▸ What is expected: From the data underneath, reproduce exactly the stretch that begins at the line with "none => false" and ends after the line with "let absorbed := !byWake".

▸ Provided entries:

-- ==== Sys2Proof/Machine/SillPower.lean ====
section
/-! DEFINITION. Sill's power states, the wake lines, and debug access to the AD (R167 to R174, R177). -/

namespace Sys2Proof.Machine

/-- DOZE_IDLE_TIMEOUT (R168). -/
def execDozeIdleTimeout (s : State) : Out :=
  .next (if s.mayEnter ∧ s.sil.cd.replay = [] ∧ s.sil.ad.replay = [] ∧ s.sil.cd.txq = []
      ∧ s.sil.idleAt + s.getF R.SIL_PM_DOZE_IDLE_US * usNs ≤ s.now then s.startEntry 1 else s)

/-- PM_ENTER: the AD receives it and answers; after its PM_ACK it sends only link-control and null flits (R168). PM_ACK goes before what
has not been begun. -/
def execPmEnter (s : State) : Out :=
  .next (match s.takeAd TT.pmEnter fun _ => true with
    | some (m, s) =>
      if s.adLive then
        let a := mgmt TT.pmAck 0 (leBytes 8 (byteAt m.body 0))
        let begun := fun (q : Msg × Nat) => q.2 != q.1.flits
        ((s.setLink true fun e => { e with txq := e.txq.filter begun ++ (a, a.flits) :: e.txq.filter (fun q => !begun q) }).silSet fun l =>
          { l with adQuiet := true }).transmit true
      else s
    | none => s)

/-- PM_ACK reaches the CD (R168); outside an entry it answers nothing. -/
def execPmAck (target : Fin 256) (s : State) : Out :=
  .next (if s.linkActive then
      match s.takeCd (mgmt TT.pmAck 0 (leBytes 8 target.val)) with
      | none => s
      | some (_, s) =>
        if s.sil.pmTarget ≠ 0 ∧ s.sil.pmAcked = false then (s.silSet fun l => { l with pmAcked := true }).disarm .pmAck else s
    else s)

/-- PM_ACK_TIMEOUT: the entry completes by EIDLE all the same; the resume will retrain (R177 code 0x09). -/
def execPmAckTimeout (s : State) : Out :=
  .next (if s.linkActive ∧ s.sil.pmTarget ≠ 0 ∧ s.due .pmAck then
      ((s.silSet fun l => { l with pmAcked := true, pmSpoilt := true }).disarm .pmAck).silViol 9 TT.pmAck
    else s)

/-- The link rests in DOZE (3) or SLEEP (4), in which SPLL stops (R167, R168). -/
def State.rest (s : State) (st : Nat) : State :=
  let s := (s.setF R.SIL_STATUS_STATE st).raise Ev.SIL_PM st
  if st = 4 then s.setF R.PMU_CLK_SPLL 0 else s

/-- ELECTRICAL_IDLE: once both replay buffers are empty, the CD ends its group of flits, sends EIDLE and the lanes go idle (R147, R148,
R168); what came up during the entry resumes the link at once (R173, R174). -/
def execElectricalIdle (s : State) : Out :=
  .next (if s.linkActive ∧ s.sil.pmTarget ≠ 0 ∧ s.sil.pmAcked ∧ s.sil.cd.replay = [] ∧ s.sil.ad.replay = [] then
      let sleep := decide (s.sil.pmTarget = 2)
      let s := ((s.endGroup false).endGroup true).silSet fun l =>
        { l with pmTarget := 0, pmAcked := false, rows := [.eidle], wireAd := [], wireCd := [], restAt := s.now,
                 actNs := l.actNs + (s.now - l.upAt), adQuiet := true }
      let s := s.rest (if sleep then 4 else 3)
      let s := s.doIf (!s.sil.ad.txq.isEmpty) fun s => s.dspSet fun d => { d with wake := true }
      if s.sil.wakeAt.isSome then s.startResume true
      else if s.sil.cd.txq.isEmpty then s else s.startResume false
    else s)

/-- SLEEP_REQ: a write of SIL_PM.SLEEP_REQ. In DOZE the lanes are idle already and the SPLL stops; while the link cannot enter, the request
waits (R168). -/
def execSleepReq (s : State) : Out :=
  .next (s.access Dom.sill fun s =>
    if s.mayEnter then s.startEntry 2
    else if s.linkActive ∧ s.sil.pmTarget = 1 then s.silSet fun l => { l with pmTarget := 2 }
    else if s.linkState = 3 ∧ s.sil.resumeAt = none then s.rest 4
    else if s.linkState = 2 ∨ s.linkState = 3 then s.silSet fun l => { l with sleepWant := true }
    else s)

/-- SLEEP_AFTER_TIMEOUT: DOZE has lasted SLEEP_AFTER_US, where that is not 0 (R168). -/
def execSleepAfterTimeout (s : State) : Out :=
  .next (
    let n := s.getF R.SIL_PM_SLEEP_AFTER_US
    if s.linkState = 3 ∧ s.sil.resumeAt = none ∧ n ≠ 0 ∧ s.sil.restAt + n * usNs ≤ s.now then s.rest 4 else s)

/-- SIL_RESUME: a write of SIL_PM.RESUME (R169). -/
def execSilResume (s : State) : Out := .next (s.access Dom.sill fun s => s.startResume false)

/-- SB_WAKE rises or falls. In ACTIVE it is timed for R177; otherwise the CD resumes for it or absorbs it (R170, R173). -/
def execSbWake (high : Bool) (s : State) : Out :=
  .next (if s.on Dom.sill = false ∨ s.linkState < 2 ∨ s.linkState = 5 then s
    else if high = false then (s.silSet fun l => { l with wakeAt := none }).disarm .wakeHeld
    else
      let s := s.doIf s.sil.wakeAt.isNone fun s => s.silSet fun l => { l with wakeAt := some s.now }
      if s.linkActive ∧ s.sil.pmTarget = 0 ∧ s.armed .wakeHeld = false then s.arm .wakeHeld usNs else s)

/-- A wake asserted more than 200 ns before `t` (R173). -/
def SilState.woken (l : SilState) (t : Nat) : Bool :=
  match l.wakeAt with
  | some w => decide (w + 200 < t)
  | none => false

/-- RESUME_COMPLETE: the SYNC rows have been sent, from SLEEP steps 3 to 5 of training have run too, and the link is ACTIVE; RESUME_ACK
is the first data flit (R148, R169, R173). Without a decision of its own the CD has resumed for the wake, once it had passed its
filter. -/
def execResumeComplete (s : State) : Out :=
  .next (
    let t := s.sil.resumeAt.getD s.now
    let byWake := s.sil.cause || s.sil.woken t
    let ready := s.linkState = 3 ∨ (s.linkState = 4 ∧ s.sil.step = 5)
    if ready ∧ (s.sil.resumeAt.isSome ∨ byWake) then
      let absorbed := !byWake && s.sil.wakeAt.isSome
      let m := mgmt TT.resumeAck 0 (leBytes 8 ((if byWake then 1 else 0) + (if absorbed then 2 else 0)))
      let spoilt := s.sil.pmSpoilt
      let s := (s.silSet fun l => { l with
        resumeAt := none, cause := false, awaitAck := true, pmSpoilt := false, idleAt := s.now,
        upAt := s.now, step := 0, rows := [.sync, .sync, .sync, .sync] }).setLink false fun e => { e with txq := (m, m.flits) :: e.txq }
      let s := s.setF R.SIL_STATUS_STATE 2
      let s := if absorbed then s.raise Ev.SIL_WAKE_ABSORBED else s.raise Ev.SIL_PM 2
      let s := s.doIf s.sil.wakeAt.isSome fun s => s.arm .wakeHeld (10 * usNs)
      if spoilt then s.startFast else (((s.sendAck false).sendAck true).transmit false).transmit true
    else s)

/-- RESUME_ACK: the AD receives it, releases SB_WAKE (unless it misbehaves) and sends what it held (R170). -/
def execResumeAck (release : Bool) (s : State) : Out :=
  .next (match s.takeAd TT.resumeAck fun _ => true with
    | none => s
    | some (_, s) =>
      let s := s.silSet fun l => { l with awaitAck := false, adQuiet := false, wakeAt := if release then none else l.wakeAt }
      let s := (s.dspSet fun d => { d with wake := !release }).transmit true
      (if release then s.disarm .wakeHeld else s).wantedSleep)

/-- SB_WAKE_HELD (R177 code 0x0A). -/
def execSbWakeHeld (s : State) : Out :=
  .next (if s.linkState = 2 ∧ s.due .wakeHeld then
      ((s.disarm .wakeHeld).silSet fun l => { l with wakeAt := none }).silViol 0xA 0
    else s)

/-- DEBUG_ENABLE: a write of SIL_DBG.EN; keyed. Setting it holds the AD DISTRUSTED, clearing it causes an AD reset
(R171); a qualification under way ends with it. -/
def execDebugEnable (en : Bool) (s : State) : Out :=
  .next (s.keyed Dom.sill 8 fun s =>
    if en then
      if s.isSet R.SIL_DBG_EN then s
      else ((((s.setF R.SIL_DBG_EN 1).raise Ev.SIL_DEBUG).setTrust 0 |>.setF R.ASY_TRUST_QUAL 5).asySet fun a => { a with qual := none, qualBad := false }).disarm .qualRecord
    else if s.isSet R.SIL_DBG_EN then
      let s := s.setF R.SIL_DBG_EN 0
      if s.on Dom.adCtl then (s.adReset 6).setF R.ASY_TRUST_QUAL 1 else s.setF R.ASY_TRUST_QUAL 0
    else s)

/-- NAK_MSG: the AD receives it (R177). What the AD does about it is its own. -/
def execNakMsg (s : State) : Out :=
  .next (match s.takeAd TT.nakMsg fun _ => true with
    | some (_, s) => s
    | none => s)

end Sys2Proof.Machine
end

▸ Completed exercise:
  | none => false

/-- RESUME_COMPLETE: the SYNC rows have been sent, from SLEEP steps 3 to 5 of training have run too, and the link is ACTIVE; RESUME_ACK
is the first data flit (R148, R169, R173). Without a decision of its own the CD has resumed for the wake, once it had passed its
filter. -/
def execResumeComplete (s : State) : Out :=
  .next (
    let t := s.sil.resumeAt.getD s.now
    let byWake := s.sil.cause || s.sil.woken t
    let ready := s.linkState = 3 ∨ (s.linkState = 4 ∧ s.sil.step = 5)
    if ready ∧ (s.sil.resumeAt.isSome ∨ byWake) then
      let absorbed := !byWake && s.sil.wakeAt.isSome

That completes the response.